_Dataset content_
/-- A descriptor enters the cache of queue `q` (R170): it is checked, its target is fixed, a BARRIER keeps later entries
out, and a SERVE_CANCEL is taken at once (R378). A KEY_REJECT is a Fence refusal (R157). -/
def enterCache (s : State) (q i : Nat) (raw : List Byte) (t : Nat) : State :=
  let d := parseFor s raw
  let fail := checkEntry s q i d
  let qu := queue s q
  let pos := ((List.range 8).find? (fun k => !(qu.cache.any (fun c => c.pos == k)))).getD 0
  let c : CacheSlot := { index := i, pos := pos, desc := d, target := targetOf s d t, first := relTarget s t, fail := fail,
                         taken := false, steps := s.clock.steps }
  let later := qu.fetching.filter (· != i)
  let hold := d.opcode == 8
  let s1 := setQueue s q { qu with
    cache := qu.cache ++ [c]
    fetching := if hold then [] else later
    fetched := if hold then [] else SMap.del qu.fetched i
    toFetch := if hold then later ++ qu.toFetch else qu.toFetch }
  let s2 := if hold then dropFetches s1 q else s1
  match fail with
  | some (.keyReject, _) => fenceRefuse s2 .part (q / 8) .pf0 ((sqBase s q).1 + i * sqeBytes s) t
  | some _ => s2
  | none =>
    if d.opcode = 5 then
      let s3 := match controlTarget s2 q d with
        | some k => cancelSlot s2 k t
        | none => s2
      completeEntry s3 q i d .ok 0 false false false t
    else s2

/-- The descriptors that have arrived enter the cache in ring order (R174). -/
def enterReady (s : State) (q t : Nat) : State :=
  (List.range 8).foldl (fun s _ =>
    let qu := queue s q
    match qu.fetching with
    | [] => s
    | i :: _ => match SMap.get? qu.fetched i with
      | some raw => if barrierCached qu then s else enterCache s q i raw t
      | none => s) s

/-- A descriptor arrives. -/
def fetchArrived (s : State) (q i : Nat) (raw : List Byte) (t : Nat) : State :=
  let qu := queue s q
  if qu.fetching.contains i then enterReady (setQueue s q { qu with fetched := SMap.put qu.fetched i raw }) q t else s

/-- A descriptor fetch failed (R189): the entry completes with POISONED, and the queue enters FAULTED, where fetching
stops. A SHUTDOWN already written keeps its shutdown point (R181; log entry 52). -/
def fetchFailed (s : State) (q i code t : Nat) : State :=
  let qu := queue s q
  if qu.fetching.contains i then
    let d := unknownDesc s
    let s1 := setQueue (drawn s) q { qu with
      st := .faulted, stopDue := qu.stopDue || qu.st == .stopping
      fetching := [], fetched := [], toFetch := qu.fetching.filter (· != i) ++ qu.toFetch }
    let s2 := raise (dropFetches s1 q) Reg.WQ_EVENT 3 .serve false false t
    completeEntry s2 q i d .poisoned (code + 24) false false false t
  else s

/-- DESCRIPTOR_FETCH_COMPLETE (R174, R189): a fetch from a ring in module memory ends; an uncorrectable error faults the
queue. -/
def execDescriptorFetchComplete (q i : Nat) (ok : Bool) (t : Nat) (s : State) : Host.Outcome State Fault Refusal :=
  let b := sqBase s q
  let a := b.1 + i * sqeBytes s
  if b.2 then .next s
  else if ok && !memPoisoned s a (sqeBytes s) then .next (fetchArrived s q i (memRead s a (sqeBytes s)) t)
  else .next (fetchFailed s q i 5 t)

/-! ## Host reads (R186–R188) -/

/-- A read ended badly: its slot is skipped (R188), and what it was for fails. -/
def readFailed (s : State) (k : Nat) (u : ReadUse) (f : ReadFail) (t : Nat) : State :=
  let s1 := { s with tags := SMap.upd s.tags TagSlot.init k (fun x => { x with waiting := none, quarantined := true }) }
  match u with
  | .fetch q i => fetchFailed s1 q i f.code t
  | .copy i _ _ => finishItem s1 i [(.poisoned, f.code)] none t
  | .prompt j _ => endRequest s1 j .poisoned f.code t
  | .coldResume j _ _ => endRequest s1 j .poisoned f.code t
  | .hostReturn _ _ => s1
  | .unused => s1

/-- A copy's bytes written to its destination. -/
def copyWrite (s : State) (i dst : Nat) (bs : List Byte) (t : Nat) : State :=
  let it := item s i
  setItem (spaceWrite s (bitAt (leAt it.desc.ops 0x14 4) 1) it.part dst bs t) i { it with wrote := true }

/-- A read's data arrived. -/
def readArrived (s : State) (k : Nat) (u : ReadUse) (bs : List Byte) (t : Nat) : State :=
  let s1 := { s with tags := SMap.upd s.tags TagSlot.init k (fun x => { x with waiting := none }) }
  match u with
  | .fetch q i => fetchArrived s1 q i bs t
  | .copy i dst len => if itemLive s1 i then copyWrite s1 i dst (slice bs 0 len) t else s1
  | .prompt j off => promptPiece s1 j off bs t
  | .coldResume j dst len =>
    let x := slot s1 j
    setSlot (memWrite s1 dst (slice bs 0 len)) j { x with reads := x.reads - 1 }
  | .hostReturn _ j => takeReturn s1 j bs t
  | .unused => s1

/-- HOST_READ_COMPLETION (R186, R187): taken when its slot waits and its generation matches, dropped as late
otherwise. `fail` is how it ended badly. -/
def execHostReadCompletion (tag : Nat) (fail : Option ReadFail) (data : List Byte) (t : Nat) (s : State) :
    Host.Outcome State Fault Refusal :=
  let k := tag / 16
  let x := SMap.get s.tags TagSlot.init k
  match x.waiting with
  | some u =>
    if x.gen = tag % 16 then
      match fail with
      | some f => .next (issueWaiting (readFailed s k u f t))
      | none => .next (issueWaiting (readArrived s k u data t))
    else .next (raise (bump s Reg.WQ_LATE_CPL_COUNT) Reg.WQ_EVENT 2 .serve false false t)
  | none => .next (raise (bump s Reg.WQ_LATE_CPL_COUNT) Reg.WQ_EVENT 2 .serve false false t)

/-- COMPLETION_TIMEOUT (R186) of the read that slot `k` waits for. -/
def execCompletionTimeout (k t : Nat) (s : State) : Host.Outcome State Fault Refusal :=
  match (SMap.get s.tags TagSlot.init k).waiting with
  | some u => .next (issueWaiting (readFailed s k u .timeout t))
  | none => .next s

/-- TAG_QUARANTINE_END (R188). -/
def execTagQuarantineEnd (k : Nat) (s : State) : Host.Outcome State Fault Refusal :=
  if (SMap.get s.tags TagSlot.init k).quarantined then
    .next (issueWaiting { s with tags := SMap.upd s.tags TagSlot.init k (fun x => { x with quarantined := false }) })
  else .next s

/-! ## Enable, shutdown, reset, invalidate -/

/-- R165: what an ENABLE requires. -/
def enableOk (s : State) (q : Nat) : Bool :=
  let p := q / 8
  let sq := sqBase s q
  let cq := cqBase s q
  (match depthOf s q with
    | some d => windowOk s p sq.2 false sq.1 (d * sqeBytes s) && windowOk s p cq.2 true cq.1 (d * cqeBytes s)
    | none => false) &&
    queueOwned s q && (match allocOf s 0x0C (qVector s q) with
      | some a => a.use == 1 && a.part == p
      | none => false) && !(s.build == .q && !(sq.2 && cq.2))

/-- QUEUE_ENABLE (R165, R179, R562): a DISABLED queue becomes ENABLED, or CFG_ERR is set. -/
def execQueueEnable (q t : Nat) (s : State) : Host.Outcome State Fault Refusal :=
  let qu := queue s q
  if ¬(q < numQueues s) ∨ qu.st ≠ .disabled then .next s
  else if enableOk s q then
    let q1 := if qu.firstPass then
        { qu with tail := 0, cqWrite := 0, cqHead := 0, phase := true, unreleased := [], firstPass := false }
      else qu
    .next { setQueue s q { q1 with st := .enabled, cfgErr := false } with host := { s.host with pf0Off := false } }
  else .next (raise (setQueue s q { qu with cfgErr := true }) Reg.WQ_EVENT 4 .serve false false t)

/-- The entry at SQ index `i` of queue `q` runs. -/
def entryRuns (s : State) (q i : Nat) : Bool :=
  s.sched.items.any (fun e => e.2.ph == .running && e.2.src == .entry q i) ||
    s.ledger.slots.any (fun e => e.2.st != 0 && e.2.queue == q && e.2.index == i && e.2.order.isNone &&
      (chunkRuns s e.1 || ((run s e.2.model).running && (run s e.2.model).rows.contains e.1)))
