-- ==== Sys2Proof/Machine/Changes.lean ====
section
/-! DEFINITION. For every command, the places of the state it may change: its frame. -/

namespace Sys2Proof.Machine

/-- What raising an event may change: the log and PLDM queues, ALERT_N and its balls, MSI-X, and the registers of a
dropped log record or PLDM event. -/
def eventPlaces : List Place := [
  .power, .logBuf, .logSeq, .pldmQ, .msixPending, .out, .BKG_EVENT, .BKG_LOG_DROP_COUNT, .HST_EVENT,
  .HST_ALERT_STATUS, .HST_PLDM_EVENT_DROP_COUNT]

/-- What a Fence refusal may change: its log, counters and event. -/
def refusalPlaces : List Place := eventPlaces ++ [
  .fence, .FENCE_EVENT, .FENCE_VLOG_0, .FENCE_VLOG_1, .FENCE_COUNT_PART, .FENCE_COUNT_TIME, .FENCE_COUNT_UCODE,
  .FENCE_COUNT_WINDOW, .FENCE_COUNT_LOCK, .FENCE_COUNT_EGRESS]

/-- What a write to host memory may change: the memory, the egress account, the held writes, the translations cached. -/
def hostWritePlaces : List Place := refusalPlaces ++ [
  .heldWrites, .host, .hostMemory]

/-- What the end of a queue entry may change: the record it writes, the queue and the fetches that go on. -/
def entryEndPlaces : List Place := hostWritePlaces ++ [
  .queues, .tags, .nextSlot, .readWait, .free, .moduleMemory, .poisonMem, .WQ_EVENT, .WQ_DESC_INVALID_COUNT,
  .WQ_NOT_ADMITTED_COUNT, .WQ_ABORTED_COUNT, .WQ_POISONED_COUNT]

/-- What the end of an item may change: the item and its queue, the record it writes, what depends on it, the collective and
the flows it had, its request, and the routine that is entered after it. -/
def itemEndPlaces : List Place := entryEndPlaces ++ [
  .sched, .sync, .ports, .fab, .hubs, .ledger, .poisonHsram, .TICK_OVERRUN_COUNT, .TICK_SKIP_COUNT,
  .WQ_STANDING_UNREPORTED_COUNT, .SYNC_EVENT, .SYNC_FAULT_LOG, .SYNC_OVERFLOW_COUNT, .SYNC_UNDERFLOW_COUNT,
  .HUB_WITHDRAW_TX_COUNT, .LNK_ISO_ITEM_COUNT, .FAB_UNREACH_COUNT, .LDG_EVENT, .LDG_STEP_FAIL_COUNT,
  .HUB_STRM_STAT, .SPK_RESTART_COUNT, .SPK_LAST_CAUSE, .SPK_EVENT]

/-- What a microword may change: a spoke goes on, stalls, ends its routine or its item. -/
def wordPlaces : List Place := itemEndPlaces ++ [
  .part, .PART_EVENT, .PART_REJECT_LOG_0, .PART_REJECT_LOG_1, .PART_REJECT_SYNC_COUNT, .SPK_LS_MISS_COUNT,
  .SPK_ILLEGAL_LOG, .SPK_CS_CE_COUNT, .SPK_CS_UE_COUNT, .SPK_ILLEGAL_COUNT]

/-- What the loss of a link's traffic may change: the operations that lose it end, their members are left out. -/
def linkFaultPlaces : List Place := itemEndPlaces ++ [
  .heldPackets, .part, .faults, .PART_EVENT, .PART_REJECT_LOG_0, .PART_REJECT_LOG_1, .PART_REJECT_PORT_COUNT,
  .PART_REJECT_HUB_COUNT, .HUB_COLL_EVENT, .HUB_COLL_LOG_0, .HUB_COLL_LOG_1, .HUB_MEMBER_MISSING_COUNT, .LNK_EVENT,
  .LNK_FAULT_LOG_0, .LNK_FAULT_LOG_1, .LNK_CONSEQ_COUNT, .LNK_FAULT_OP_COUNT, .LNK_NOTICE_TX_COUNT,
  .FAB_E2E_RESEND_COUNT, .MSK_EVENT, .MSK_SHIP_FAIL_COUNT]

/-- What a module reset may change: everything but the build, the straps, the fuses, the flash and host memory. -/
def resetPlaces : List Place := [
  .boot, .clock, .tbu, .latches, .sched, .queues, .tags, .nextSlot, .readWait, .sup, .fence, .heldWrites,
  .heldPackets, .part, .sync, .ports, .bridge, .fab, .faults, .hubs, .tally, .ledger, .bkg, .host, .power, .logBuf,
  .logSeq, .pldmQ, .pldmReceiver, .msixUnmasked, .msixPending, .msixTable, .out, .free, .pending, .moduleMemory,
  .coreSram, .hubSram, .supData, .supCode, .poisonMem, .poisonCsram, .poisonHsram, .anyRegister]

_What you have to do_
Go through the entries and copy every line with "msixPending".

_Result for this exercise_
  .power, .logBuf, .logSeq, .pldmQ, .msixPending, .out, .BKG_EVENT, .BKG_LOG_DROP_COUNT, .HST_EVENT,
  .logSeq, .pldmQ, .pldmReceiver, .msixUnmasked, .msixPending, .msixTable, .out, .free, .pending, .moduleMemory,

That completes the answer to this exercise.